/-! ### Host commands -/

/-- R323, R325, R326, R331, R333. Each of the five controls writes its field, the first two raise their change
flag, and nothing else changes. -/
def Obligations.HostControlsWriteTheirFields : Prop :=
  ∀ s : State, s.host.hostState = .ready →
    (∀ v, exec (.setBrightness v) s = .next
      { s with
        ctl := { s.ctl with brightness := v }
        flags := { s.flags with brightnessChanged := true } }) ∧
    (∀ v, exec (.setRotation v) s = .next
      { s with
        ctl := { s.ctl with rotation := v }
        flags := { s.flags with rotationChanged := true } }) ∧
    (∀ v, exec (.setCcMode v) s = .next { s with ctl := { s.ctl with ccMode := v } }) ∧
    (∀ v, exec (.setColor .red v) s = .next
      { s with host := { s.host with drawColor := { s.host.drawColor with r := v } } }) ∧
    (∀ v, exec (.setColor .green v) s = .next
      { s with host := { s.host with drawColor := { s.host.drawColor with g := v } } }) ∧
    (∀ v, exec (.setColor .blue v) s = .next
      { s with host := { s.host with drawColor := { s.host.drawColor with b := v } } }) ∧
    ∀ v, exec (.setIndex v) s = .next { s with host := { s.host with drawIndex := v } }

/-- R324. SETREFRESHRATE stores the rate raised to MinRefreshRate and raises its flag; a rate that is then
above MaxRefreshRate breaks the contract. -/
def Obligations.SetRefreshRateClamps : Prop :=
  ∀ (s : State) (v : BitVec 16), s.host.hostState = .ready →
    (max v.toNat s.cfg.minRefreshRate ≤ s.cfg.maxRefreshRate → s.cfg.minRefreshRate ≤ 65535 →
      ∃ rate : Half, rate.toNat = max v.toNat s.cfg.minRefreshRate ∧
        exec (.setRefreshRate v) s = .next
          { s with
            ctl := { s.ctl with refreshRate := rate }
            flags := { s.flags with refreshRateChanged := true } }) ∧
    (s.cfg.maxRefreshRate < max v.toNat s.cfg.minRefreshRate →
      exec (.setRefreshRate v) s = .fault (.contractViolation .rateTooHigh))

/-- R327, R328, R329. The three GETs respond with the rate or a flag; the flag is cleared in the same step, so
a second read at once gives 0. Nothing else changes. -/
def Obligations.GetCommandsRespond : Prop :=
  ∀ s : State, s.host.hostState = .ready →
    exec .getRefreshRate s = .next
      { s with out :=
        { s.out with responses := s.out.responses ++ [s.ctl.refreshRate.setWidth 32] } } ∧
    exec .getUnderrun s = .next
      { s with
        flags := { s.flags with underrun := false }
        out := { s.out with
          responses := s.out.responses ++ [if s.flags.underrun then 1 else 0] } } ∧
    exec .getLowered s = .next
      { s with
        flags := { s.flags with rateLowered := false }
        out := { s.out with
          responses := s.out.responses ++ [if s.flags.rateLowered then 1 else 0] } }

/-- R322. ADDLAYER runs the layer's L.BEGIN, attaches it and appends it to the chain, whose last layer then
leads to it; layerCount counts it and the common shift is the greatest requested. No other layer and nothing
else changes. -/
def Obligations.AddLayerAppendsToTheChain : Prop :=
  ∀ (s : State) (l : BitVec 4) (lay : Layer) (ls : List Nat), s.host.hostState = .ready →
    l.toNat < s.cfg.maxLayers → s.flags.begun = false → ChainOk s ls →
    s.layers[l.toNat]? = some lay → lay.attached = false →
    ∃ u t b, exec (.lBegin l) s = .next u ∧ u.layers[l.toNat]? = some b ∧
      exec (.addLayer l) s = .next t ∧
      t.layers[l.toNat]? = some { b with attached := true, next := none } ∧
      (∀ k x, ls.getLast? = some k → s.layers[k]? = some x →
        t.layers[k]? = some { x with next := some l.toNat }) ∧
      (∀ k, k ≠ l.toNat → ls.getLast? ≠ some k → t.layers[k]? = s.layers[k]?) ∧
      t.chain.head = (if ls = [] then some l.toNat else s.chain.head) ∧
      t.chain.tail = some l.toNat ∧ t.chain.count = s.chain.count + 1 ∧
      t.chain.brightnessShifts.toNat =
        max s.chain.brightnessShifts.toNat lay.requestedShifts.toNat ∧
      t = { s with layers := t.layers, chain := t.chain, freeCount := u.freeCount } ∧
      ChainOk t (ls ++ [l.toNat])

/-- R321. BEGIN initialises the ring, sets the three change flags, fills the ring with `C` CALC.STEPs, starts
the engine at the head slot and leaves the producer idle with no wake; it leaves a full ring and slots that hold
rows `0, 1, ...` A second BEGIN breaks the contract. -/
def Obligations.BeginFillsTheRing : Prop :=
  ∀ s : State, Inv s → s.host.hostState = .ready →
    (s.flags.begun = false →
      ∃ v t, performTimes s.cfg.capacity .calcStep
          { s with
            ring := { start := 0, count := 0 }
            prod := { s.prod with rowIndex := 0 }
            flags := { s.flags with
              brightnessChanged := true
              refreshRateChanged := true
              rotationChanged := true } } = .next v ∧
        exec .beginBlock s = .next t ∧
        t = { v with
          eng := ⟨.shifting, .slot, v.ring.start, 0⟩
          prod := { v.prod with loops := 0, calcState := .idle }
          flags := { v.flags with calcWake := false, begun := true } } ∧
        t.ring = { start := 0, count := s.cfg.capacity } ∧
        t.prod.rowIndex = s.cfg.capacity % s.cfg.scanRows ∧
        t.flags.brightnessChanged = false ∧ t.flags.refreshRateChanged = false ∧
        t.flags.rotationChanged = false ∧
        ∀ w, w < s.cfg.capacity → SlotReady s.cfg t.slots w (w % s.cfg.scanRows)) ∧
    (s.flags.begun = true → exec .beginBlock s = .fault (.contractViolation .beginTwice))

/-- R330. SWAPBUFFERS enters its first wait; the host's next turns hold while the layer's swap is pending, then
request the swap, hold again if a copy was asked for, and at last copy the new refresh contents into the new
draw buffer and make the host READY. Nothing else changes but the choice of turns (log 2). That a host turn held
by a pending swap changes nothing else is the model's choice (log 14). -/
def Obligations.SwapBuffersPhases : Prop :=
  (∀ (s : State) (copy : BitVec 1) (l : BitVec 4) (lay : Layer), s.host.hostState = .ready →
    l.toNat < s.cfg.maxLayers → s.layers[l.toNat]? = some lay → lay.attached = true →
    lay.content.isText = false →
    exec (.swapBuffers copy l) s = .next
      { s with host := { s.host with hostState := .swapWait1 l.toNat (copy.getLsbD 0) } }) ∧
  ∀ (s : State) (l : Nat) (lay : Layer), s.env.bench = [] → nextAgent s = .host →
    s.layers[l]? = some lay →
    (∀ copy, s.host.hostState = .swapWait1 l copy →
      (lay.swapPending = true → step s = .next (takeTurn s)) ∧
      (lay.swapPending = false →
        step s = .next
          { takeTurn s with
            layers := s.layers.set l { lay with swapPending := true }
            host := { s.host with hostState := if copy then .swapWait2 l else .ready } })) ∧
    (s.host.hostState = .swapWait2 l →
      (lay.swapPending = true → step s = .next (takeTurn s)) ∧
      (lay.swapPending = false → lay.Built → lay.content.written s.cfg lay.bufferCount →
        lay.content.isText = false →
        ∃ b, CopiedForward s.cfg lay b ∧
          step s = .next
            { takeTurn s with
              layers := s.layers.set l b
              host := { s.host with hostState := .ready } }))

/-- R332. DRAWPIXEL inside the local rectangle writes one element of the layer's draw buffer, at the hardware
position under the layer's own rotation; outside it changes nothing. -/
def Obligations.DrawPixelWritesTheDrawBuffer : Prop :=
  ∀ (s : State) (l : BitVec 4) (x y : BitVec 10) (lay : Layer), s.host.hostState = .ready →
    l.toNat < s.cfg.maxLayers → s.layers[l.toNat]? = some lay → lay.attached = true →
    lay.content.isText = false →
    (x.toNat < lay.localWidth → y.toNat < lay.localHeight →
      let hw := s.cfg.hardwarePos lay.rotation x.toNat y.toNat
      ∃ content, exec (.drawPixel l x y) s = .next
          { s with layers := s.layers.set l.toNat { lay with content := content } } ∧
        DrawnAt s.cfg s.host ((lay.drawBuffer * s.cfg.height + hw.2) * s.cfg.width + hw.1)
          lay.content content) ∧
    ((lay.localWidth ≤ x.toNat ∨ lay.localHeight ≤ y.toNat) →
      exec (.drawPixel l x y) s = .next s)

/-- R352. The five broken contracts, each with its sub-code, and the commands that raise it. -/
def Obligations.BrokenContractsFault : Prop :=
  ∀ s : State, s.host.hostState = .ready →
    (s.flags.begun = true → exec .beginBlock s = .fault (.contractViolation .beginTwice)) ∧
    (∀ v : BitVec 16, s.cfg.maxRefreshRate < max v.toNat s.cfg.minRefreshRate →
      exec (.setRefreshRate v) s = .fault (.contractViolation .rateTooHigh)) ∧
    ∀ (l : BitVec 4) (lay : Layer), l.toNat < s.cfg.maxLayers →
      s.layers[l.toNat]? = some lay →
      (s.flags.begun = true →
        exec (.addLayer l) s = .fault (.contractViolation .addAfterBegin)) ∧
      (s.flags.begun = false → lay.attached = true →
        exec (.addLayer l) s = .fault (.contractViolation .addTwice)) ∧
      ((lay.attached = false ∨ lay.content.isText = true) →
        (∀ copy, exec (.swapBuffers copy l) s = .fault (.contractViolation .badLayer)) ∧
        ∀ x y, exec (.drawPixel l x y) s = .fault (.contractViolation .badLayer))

* * *

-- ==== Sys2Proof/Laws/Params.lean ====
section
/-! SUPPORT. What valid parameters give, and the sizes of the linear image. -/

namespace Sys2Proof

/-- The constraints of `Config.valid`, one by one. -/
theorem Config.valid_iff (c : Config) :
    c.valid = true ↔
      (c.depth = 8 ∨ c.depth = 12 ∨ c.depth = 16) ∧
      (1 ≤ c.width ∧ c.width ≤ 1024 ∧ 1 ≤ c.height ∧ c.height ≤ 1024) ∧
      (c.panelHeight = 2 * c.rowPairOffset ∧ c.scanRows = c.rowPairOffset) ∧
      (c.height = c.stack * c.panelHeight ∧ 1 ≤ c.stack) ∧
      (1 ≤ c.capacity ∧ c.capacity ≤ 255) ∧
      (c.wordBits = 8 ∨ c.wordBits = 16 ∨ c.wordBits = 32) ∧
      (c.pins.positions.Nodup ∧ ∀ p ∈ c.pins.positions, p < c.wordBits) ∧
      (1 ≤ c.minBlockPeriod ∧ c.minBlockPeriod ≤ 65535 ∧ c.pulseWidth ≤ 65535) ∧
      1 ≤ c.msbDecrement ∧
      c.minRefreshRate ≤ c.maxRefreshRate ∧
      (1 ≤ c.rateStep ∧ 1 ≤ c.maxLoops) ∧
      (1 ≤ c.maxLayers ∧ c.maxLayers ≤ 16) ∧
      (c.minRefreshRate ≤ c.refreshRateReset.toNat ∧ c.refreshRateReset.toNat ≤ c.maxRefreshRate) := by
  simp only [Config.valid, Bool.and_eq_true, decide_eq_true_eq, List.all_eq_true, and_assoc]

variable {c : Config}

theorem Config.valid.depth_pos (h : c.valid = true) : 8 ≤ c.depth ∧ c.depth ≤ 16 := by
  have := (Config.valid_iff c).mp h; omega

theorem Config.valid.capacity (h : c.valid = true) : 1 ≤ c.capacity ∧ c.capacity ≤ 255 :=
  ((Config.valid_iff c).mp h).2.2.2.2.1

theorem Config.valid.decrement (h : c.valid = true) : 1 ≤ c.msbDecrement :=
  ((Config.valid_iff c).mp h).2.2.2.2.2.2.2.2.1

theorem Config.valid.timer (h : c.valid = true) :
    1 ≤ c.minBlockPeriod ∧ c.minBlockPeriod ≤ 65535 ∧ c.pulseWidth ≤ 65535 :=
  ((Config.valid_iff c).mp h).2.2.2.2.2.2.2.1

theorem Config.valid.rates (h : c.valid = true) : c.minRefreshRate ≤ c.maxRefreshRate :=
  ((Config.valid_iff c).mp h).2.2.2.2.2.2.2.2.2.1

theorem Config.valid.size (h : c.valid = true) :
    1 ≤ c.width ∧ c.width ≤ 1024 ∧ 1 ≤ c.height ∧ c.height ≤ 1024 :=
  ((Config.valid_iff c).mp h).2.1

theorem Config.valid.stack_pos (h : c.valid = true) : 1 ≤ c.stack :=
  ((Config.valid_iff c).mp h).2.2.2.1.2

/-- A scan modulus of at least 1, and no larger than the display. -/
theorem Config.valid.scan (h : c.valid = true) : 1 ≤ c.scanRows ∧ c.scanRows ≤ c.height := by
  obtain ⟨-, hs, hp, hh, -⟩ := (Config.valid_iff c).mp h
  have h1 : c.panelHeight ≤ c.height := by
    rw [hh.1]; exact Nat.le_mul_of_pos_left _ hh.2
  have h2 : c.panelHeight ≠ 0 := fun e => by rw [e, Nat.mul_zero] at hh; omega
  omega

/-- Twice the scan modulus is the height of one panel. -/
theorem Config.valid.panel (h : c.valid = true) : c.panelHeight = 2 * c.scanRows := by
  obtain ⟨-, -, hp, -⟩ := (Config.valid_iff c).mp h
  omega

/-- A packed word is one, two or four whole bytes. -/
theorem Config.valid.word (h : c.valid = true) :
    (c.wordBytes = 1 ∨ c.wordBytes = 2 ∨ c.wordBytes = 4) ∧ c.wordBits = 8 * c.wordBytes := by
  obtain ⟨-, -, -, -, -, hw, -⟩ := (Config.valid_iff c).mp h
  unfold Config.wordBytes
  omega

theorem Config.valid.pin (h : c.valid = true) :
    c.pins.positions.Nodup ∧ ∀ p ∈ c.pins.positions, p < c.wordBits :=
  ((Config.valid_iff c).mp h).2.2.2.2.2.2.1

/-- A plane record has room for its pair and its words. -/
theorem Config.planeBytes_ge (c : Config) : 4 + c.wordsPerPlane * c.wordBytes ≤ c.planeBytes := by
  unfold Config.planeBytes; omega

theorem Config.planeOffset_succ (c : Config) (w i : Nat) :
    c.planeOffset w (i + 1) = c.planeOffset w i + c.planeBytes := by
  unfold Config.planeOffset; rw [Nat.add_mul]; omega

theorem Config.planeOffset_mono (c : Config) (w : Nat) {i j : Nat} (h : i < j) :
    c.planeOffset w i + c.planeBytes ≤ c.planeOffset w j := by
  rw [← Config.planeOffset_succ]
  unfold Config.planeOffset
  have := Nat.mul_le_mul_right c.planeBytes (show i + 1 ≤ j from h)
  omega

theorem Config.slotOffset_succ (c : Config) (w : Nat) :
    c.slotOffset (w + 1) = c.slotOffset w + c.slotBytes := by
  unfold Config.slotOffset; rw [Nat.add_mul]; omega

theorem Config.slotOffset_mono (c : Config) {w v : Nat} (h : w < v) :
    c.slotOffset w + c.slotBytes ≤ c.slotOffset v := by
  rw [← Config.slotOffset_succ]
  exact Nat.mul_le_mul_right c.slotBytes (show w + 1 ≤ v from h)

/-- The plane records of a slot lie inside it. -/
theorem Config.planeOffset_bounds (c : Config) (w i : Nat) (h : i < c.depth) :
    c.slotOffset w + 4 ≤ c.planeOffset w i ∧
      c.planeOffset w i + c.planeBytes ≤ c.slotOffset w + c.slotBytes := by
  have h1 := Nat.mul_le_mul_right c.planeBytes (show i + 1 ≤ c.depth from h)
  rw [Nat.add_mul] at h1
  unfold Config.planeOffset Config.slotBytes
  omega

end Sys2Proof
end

Task statement –
Only one stretch of the entries above is wanted: the lines from the one containing "(.contractViolation .beginTwice)) ∧" through the one containing "y) s = .fault (.contractViolation .badLayer))". Please reproduce it exactly.

Written response –
    (s.flags.begun = true → exec .beginBlock s = .fault (.contractViolation .beginTwice)) ∧
    (∀ v : BitVec 16, s.cfg.maxRefreshRate < max v.toNat s.cfg.minRefreshRate →
      exec (.setRefreshRate v) s = .fault (.contractViolation .rateTooHigh)) ∧
    ∀ (l : BitVec 4) (lay : Layer), l.toNat < s.cfg.maxLayers →
      s.layers[l.toNat]? = some lay →
      (s.flags.begun = true →
        exec (.addLayer l) s = .fault (.contractViolation .addAfterBegin)) ∧
      (s.flags.begun = false → lay.attached = true →
        exec (.addLayer l) s = .fault (.contractViolation .addTwice)) ∧
      ((lay.attached = false ∨ lay.content.isText = true) →
        (∀ copy, exec (.swapBuffers copy l) s = .fault (.contractViolation .badLayer)) ∧
        ∀ x y, exec (.drawPixel l x y) s = .fault (.contractViolation .badLayer))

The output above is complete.